La Fondation Officielle de la Jeunesse, le principal organisme genevois en charge des foyers d’hébergement pour enfants placés temporairement hors de leur milieu familial, a invité Francesca Sacco afin de recueillir le témoignage des éducateurs et usagers de l’un de ces foyers. En effet, il s’agit de relater une expérience hors norme : la mise en place d’une nouvelle méthode éducative basée sur la prise de risque.
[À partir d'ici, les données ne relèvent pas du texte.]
-- ==== Sys2Proof/Machine/Ops.lean ====
section
/-! DEFINITION. The operations every meaning shares: reading code (02_clauses_encoding.md R29–R33), the frontier
(11_strands_bundles.md R276, R280), retiring a word and leaving a clause (R36, R275), recording a trap, TAKING it and
returning from it (16_recovery.md R376–R380; 12_control_instructions.md R319), retiring a plot (R300), and issuing one word
for the members of a bundle or for the front thread (R278, R297, R382). -/

namespace Sys2Proof.Machine

/-! ### What a word waits for -/

/-- Why a word does not retire: translations on their way; page requests needed (R381); memory the module does not have;
anything else the word stalls on. -/
inductive Hold where
  | ats (l : List Need)
  | page (l : List Need)
  | absent (pa : Nat)
  | stall
  deriving DecidableEq, Repr

/-- A value read, the MCHKs the read reports (DETAIL and srTVAL), and the state after it. -/
structure Rd (α : Type) where
  val : α
  notes : List (Nat × DWord)
  s : State

abbrev Got (α : Type) := Except Hold (Rd α)

/-- n bytes of one page read for a plot, never from an L1; an error in them is reported with the given DETAIL. -/
def State.readPage (s : State) (p : Plot) (detail va n : Nat) : Got (List Byte) :=
  match s.translateFor p va n false with
  | (.at l, s1) =>
    let r := s1.engineRead p.pav l n
    match s.firstBad l n with
    | some i => .ok ⟨List.replicate n 0#8, [(detail, BitVec.ofNat 64 (va + i))], r.1.logError ⟨l.space, l.addr + i⟩ detail⟩
    | none => .ok ⟨r.2, [], r.1⟩
  | (.unregistered pa, s1) => .ok ⟨List.replicate n 0#8, [(5, BitVec.ofNat 64 pa)], s1⟩
  | (.refused, s1) => .ok ⟨List.replicate n 0#8, [(8, BitVec.ofNat 64 va)], s1⟩
  | (.miss, _) => .error (.ats [⟨va, false⟩])
  | (.denied, _) => .error (.page [⟨va, false⟩])
  | (.absent pa, _) => .error (.absent pa)

/-- At most 4,096 bytes, in one page or two. -/
def State.readSpan (s : State) (p : Plot) (detail va n : Nat) : Got (List Byte) :=
  let k := 4096 - va % 4096
  if n ≤ k then s.readPage p detail va n
  else
    match s.readPage p detail va k with
    | .error h => .error h
    | .ok a =>
      match a.s.readPage p detail (va + k) (n - k) with
      | .error h => .error h
      | .ok b => .ok ⟨a.val ++ b.val, a.notes ++ b.notes, b.s⟩

/-! ### Code (R29–R33) -/

/-- The word at an offset of the code object. -/
def State.codeWord (s : State) (p : Plot) (off : Word) : Got Word :=
  match s.codeOf p with
  | none => .error .stall
  | some l =>
    match s.readPage p 7 ((l.code + off.setWidth 64).toNat) 4 with
    | .error h => .error h
    | .ok r => .ok ⟨BitVec.ofNat 32 (leNat r.val), r.notes, r.s⟩

/-- The bit of the clause map for an offset (R30). -/
def State.mapBit (s : State) (p : Plot) (off : Word) : Got Bool :=
  match s.codeOf p with
  | none => .error .stall
  | some l =>
    match s.readPage p 7 ((l.map + BitVec.ofNat 64 (off.toNat / 32)).toNat) 1 with
    | .error h => .error h
    | .ok r => .ok ⟨Nat.testBit (leNat r.val) (off.toNat / 4 % 8), r.notes, r.s⟩

/-- Whether R29 admits an offset: a multiple of 4 within the code object. [DEDUCED: log entry 32] -/
def State.offsetOk (s : State) (p : Plot) (off : Word) : Bool :=
  match s.codeOf p with
  | none => false
  | some l => decide (off.toNat % 4 = 0) && decide (off.toNat < l.bytes)

/-- CheckEntry (R303): R29 and the clause map (R31). -/
def State.checkEntry (s : State) (p : Plot) (off : Word) : Got Bool :=
  if s.offsetOk p off then s.mapBit p off else .ok ⟨false, [], s⟩

/-! The fields of a clause header (Table 2-1). -/

def hdrCnt (h : Word) : Nat := (h >>> 28).toNat % 16
def hdrCls (h : Word) : Nat := (h >>> 25).toNat % 8
def hdrWld (h : Word) : Nat := (h >>> 21).toNat % 16
def hdrWst (h : Word) : Nat := (h >>> 17).toNat % 16
def hdrWcp (h : Word) : Nat := (h >>> 13).toNat % 16
def hdrWtl (h : Word) : Nat := (h >>> 9).toNat % 16
def hdrYld (h : Word) : Bool := h.getLsbD 8
def hdrPrio (h : Word) : Nat := h.toNat % 256

/-- The offset after the last word of a clause. -/
def Clause.stop (c : Clause) : Nat := c.hpc.toNat + 4 + 4 * hdrCnt c.hw

/-- Classes a stream admits (Table 2-3). -/
def classOk (st : Stream) (cls : Nat) : Bool :=
  match st with
  | .lane => cls == 0 || cls == 3 || cls == 4 || cls == 5
  | .uniform => cls == 1 || cls == 2 || cls == 3 || cls == 4 || cls == 5

/-- A count against a wait value (R34, R296): 15 imposes nothing. -/
def waitMet (count limit : Nat) : Bool := limit == 15 || decide (count ≤ limit)

def PLoad.isAtom (l : PLoad) : Bool := match l.kind with | .atom .. => true | _ => false

/-- The outstanding-store count: stores, and the writes of ATOMs (Table 11-6). -/
def Agent.storeCount (a : Agent) : Nat := a.stores.length + (a.loads.filter PLoad.isAtom).length

/-- The four conditions of R34 and R305. -/
def Plot.countsMet (p : Plot) (ag : Agent) (ld st cp tl : Nat) : Bool :=
  waitMet ag.loads.length ld && waitMet ag.storeCount st && waitMet p.copies.length cp && waitMet p.tops.length tl

def Plot.headerMet (p : Plot) (ag : Agent) (h : Word) : Bool := p.countsMet ag (hdrWld h) (hdrWst h) (hdrWcp h) (hdrWtl h)

/-! ### The frontier (R276, R280, R283) -/

/-- The strands that wait at an offset and are not in the overflow queue. -/
def Regs.at (g : Regs) (addr : Word) : List Strand :=
  g.strands.filter (fun st => st.ag.phase == .waiting && st.ag.pc == addr && !g.overflow.contains st.key)

/-- A strand that has come to wait joins the entry of its offset, opens one, or joins the overflow queue. -/
def Regs.join (g0 : Regs) (k : Nat) (yields : Bool) : Regs :=
  let g := { g0 with overflow := g0.overflow.filter (fun j => j != k) }
  let mark := fun (b : Bool) (st : Strand) => { st with ag := { st.ag with yieldNext := b } }
  match g.strand? k with
  | none => g
  | some st =>
    if g.frontier.any (fun e => e.addr == st.ag.pc) then
      { g with frontier := modifyWhere (fun e => e.addr == st.ag.pc) (fun e => { e with yielded := e.yielded || yields }) g.frontier }
    else if g.frontier.length < 32 then { g with frontier := g.frontier ++ [⟨st.ag.pc, 0, none, yields⟩] }
    else { (g.modStrand k (mark yields)) with overflow := g.overflow ++ [k] }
Un jour de 2008, arrivent au foyer du Grand-Saconnex, deux adolescentes « ingérables » : fugues, agressivité, menaces de suicide… « un climat de terreur » s’installe. Les 79 points du règlement interne assorti de son catalogue de sanctions, tout ce « qui, jusque là, semblaient fonctionner à peu près bien, s’avère inopérant sur elles ». C’est ainsi, que mis au pied du mur, il devient clair pour les éducateurs de ce foyer, qu’on ne peut pas « contrôler » les jeunes. Ils s’engagent alors sur la route du lâcher-prise, pour parvenir, fin 2009, à remettre en cause l’idée même de règlement interne, et au final, à révolutionner leur conception de l’éducation.
risques4Lâcher-prise, oser sortir de sa zone de sécurité, confiance en l’enfant, c’est le chemin qui a permis à ces éducateurs courageux de restituer aux jeunes la possibilité de faire usage de leur libre-arbitre :

Il n’y a pas d’apprentissage de l’indépendance pour les jeunes sans prise de risque éducatif pour les adultes.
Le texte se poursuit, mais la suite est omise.